theorem arbitrationGood (s : State) (h : Header) : Out s (s.arbitrationGood h) := by
  unfold State.arbitrationGood
  split
  · exact trans (recallGood s h) (tables rfl rfl)
  · exact trans (launches (Launches.attention s _ _)) (tables rfl rfl)
  all_goals exact count s _

theorem routeGood (s : State) (o : Origin) (h : Header) : Out s (s.routeGood o h) := by
  unfold State.routeGood
  split
  · exact answerFrameEnd s _ _
  · exact arbitrationGood s h
  · exact count s _

theorem routeBad (s : State) (r : Reception) : Out s (s.routeBad r) := by
  unfold State.routeBad
  split
  · exact answerFrameEnd s _ _
  · split
    · split
      · exact recallBad s _
      · exact refl s
    · exact refl s
  · exact refl s

theorem endReception (s : State) (r : Reception) (c : FrameClass) : Out s (s.endReception r c) := by
  have base : Out s ((s.count c.counter).settle 0) := tables rfl rfl
  unfold State.endReception
  dsimp only
  split
  · split
    · exact trans base (trans (launches (Launches.goodFrame _ _)) (routeGood _ _ _))
    · exact base
  all_goals exact trans base (routeBad _ _)

theorem frameEnded (s t : State) (h : s.frameEnded = some t) : Out s t := by
  unfold State.frameEnded at h
  split at h
  · split at h
    · cases h
      exact trans (handDue s) (endReception _ _ _)
    · cases h
  · cases h

theorem gapExpired (s t : State) (h : s.gapExpired = some t) : Out s t := by
  unfold State.gapExpired at h
  split at h
  · split at h
    · cases h
    · cases h
      exact trans (handDue s) (endReception _ _ _)
  · cases h

theorem malformedEnded (s t : State) (h : s.malformedEnded = some t) : Out s t := by
  unfold State.malformedEnded at h
  split at h
  · split at h
    · cases h
      exact trans (handDue s) (endReception _ _ _)
    · cases h
  · cases h

/-! ## The trunk's other events -/

theorem claim (s t : State) (h : s.claim = some t) : Out s t := by
  unfold State.claim at h
  split at h
  · cases h; exact tables rfl rfl
  · cases h

theorem foreignClaim (s t : State) (h : s.foreignClaim = some t) : Out s t := by
  unfold State.foreignClaim at h
  split at h
  · cases h; exact tables rfl rfl
  · cases h

theorem togglePhase (s : State) (c : Contention) : Out s (s.togglePhase c) := by
  unfold State.togglePhase
  split <;> exact tables rfl rfl

theorem win (s t : State) (h : s.win = some t) : Out s t := by
  unfold State.win at h
  split at h
  · rename_i c send _ _
    cases h
    have toggled := togglePhase s c
    have consumed : Out (s.togglePhase c) ((s.togglePhase c).setPendingSend none) := tables rfl rfl
    have launcher := launches (Launches.launcherWon ((s.togglePhase c).setPendingSend none))
    have entry := entryOfSendWon ((s.togglePhase c).setPendingSend none).launcherWon send
    exact trans (trans (trans (trans toggled consumed) launcher) entry) (tables rfl rfl)
  · cases h

theorem lose (s t : State) (cause : LossCause) (h : s.lose cause = some t) : Out s t := by
  unfold State.lose at h
  split at h
  · split at h
    · rename_i c _ _
      cases h
      exact trans (togglePhase s c) (tables rfl rfl)
    · cases h
  all_goals cases h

○ ○ ○ ○ ○

> WORK TO COMPLETE
Using the material above, gather every line that includes "gapExpired".

> RESULT
theorem gapExpired (s t : State) (h : s.gapExpired = some t) : Out s t := by
  unfold State.gapExpired at h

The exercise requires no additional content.